Source data: Begin
/-- The plan of an image that passed the checks, with its materialisations' columns. -/
def loadedPlan (img : List Byte) : Plan :=
  let pl := parsePlan img
  { pl with cols := (planCols pl).map fun c => (c.getD []).map fun t => t.getD (0, 0) }

/-- A loaded plan's table of columns. -/
def Plan.table (pl : Plan) : MatTable := pl.cols.map fun c => some (c.map some)

/-- The type of slot k before op word n of pipeline i. -/
def Plan.slotTy (pl : Plan) (i n k : Nat) : Ty := ((scopeAt pl pl.table (pl.words i) n).ty k).getD (0, 0)

end Sys2Proof.Machine
end

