/-- The rows of morsel m of a pipeline: first, and one past the last (R81, R118). -/
def Plan.span (pl : Plan) (r : Run) (i m : Nat) : Nat × Nat :=
  let n := (r.pipe i).total
  let plain := (m * pl.morselRows i, min ((m + 1) * pl.morselRows i) n)
  match pl.sourceMat i with
  | none => plain
  | some j =>
    if ((pl.mats[j]?).map (·.kind)).getD 0 = 3 then nth (bucketSpans (pl.morselRows i) 0 (r.mat j).buckets) m (0, 0) else plain

/-- Whether every materialisation a pipeline waits for is complete (R84). -/
def Plan.depsDone (pl : Plan) (r : Run) (i : Nat) : Bool := match pl.pipes[i]? with | some p => p.needs.all fun j => (r.mat j).complete | none => false

/-- Whether every morsel of a pipeline is DONE, or a LIMIT has stopped it and none is in flight (R88, R89). -/
def PipeRun.finished (p : PipeRun) : Bool :=
  match p.morsels with
  | none => false
  | some n => (p.ledger.filter fun e => e.2.state = 2).length = n || (p.stopped && p.ledger.all fun e => e.2.state ≠ 1)

/-- The end markers a completed EXCHANGE pipeline sends: one to each device of its binding, its own among them (R141, R458). -/
def State.endMarkers (s : State) (rid : Nat) (v : OpEnv) (w : OpWord) : State :=
  let me := s.pwr.devid.toNat
  let b := (v.number w w.c).getD 0
  let s1 := s.updRun rid fun r => r.updMat (oix w.dst) fun x => { x with ends := x.ends ||| BitVec.ofNat 8 (2 ^ me) }
  if w.flags % 4 = 0 then s1
  else ((devicesOf (look {} s.plk.bindings (b % 64)).devmask).filter (· ≠ me)).foldl (fun (y : State) d =>
    y.plkSend d (.plkEnd d (b % 64) (BitVec.ofNat 32 (b / 2 ^ 32)) (oix w.dst) v.pipe)) s1

/-- Morsel m's rows written by the sink into its materialisation or to its destinations (R87). -/
def State.matSegment (s : State) (rid : Nat) (v : OpEnv) (w : OpWord) (m : Nat) (rows : List Row) : State :=
  if w.op = 0x0D then s.exchange rid v w ((v.pl.words v.pipe).length - 1) m rows
  else s.updRun rid fun r => r.updMat (oix w.dst) fun x => { x with segs := put [] x.segs m (sinkRows v.pl w m rows) }

/-- Bytes staged in the log under (run, pipeline, m), in place of an earlier staging: whole blocks of the run's staging volume (R87, R148). -/
def State.stage (s : State) (r : Run) (pipe m : Nat) (volume : Nat) (bs : List Byte) (rows : Nat) : State :=
  let v := stageVol r.id pipe
  let old := look (0, 0, 0) (r.pipe pipe).staged m
  let s1 := if old.2.1 = 0 then s else s.trim v 2 old.1 (ceilDiv old.2.1 4096)
  let n := ceilDiv bs.length 4096
  let base := (s1.vol v).vblk
  let s2 := s1.updVol v fun x => { x with state := 3, array := (s.vol volume).array, owner := r.ctx, vblk := base + n }
  (s2.runWrite r.id v r.ctx.toNat r.gen.toNat base (blocksFrom bs n)).updRun r.id fun x => x.updPipe pipe fun p =>
    { p with staged := put (0, 0, 0) p.staged m (base, bs.length, rows) }

/-- A segment of STORE staged (R148). -/
def State.stageRows (s : State) (r : Run) (pl : Plan) (pipe : Nat) (w : OpWord) (m : Nat) (rows : List Row) : State :=
  let g := refOf (((s.envOf r pl pipe m).raw w.dst).getD [])
  (s.stage r pipe m g.volume (storeSegment pl pipe w rows) rows.length).updRun r.id fun x => x.updPipe pipe fun p =>
    { p with segs := put none p.segs m (some rows) }

/-- What a completed STORE pipeline has staged, by morsel: first block, bytes, rows (R148). -/
def PipeRun.segments (p : PipeRun) : List (Nat × Nat × Nat) := (List.range (p.morsels.getD 0)).map fun m => look (0, 0, 0) p.staged m

/-- The manifest of a completed STORE pipeline is staged after its last segment (R148; log entry 91). -/
def State.stageManifest (s : State) (rid pipe : Nat) (pl : Plan) (w : OpWord) : State :=
  match s.run? rid with
  | none => s
  | some r =>
    let segs := (r.pipe pipe).segments
    let at_ := storePlaces (segs.map (·.2.1))
    let g := refOf (((s.envOf r pl pipe 0).raw w.dst).getD [])
    let man := storeManifest w.ncol ((at_.1.zip segs).map fun e => (e.1, e.2.2.1, e.2.2.2))
    (s.stage r pipe segs.length g.volume man 0).meter r.ctx.toNat 4 man.length

/-- What LIMIT's cut leaves of morsel m goes to its sink (R144; log entry 65). -/
def State.cutMorsel (s : State) (rid : Nat) (v : OpEnv) (w : OpWord) (ks : List (List (Nat × Nat))) (m : Nat) : State :=
  let rows := (look none (v.r.pipe v.pipe).segs m).getD []
  let keep := survivors ks m rows
  let ran := ((v.r.pipe v.pipe).led m).state = 2
  if w.op = 0x10 then
    let d := v.emitDesc w
    if fieldLE d 0 4 ≤ m || (ran && keep.length = rows.length) then s
    else if keep = rows.take keep.length then s.emitEntry (fnOf v.r.ctx.toNat) d m keep.length
    else s.emitSegment (fnOf v.r.ctx.toNat) d (sinkTypes v.pl v.pipe ((v.pl.words v.pipe).length - 1) w) (sinkCols w) m keep
  else if w.op = 0x11 then (if ran && keep.length ≠ rows.length then s.stageRows v.r v.pl v.pipe w m keep else s)
  else if ran then s.matSegment rid v w m keep
  else s

/-- The materialisations whose last consumer has completed are freed with their pages (R90). -/
def State.freeMats (s : State) (rid : Nat) (pl : Plan) : State :=
  s.updRun rid fun r => (List.range pl.mats.length).foldl (fun (x : Run) j =>
    let users := pl.pipes.zipIdx.filter fun p => p.1.needs.contains j
    if !users.isEmpty && (x.mat j).complete && !(x.mat j).freed && users.all (fun u => (x.pipe u.2).done) then
      { x.updMat j (fun y => { y with freed := true, segs := [], longRuns := [], final := [], marks := [], spillSet := [], spilled := 0 }) with
        pages := x.pages - ((pl.mats[j]?).map (·.hbmPages)).getD 0 }
    else x) r

/-- A pipeline completes: LIMIT's cut, the end markers, the materialisations it was the last to use (R88 to R90, R144, R458). -/
def State.finishPipe (s : State) (rid i : Nat) (pl : Plan) : State :=
  match s.run? rid, pl.sink i with
  | some r, some w =>
    let v := s.envOf r pl i 0
    let n := (r.pipe i).morsels.getD 0
    let s1 := if v.limits.isEmpty then s
      else
        let ks := v.kept n
        let cut := (List.range n).foldl (fun (x : State) m => x.cutMorsel rid v w ks m) s
        if sinkKind w.op ≠ 0 then cut.makeRoom rid (oix w.dst) pl else cut
    let s2 := if w.op = 0x0D then s1.endMarkers rid v w else if w.op = 0x11 then s1.stageManifest rid i pl w else s1
    (s2.updRun rid fun x => x.updPipe i fun p => { p with done := true }).freeMats rid pl
  | _, _ => s

/-- The merge passes that a MERGE pipeline's materialisations need before its first morsel (R120). -/
def State.mergePasses (s : State) (rid i : Nat) (pl : Plan) : State :=
  (((pl.sources i).filter fun w => w.op = 0x0B).map fun w => oix w.a).foldl (fun (x : State) j =>
    match x.run? rid, pl.matSink j with
    | some r, some w =>
      let m := r.mat j
      if m.segs.length ≤ 16 || !m.longRuns.isEmpty || w.op = 0x0C then x
      else
        let longer := mergedRuns (keysBefore (pl.colsOf j) w.kord w.nkey) m.segs.length (m.segs.map (·.2))
        (x.updRun rid fun r => r.updMat j fun y => { y with longRuns := longer, spillSet := [] }).makeRoom rid j pl
    | _, _ => x) s

/-- A pipeline whose materialisations are complete learns its morsels; a group of sources with unequal row counts fails the run
(R77, R81; log entry 137). -/
def State.learnMorsels (s : State) (rid i : Nat) (r : Run) (pl : Plan) : State :=
  match (r.pipe i).morsels, pl.sourceMat i with
  | none, some j =>
    let ns := pl.sourceCounts r i
    if ns.all fun n => n = ns.headD 0 then
      let e := pl.matMorsels r i j
      (s.updRun rid fun x => x.updPipe i fun p => { p with morsels := some e.2, total := e.1 }).mergePasses rid i pl
    else s.failRun rid 0x0409 0
  | _, _ => s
Source data: End
Aim of the task:
Among the records above, extract exactly the lines from the line with "def State.endMarkers (s" to the line with "p with segs", both lines included, and leave out the rest.

Answer for the task:
def State.endMarkers (s : State) (rid : Nat) (v : OpEnv) (w : OpWord) : State :=
  let me := s.pwr.devid.toNat
  let b := (v.number w w.c).getD 0
  let s1 := s.updRun rid fun r => r.updMat (oix w.dst) fun x => { x with ends := x.ends ||| BitVec.ofNat 8 (2 ^ me) }
  if w.flags % 4 = 0 then s1
  else ((devicesOf (look {} s.plk.bindings (b % 64)).devmask).filter (· ≠ me)).foldl (fun (y : State) d =>
    y.plkSend d (.plkEnd d (b % 64) (BitVec.ofNat 32 (b / 2 ^ 32)) (oix w.dst) v.pipe)) s1

/-- Morsel m's rows written by the sink into its materialisation or to its destinations (R87). -/
def State.matSegment (s : State) (rid : Nat) (v : OpEnv) (w : OpWord) (m : Nat) (rows : List Row) : State :=
  if w.op = 0x0D then s.exchange rid v w ((v.pl.words v.pipe).length - 1) m rows
  else s.updRun rid fun r => r.updMat (oix w.dst) fun x => { x with segs := put [] x.segs m (sinkRows v.pl w m rows) }

/-- Bytes staged in the log under (run, pipeline, m), in place of an earlier staging: whole blocks of the run's staging volume (R87, R148). -/
def State.stage (s : State) (r : Run) (pipe m : Nat) (volume : Nat) (bs : List Byte) (rows : Nat) : State :=
  let v := stageVol r.id pipe
  let old := look (0, 0, 0) (r.pipe pipe).staged m
  let s1 := if old.2.1 = 0 then s else s.trim v 2 old.1 (ceilDiv old.2.1 4096)
  let n := ceilDiv bs.length 4096
  let base := (s1.vol v).vblk
  let s2 := s1.updVol v fun x => { x with state := 3, array := (s.vol volume).array, owner := r.ctx, vblk := base + n }
  (s2.runWrite r.id v r.ctx.toNat r.gen.toNat base (blocksFrom bs n)).updRun r.id fun x => x.updPipe pipe fun p =>
    { p with staged := put (0, 0, 0) p.staged m (base, bs.length, rows) }

/-- A segment of STORE staged (R148). -/
def State.stageRows (s : State) (r : Run) (pl : Plan) (pipe : Nat) (w : OpWord) (m : Nat) (rows : List Row) : State :=
  let g := refOf (((s.envOf r pl pipe m).raw w.dst).getD [])
  (s.stage r pipe m g.volume (storeSegment pl pipe w rows) rows.length).updRun r.id fun x => x.updPipe pipe fun p =>
    { p with segs := put none p.segs m (some rows) }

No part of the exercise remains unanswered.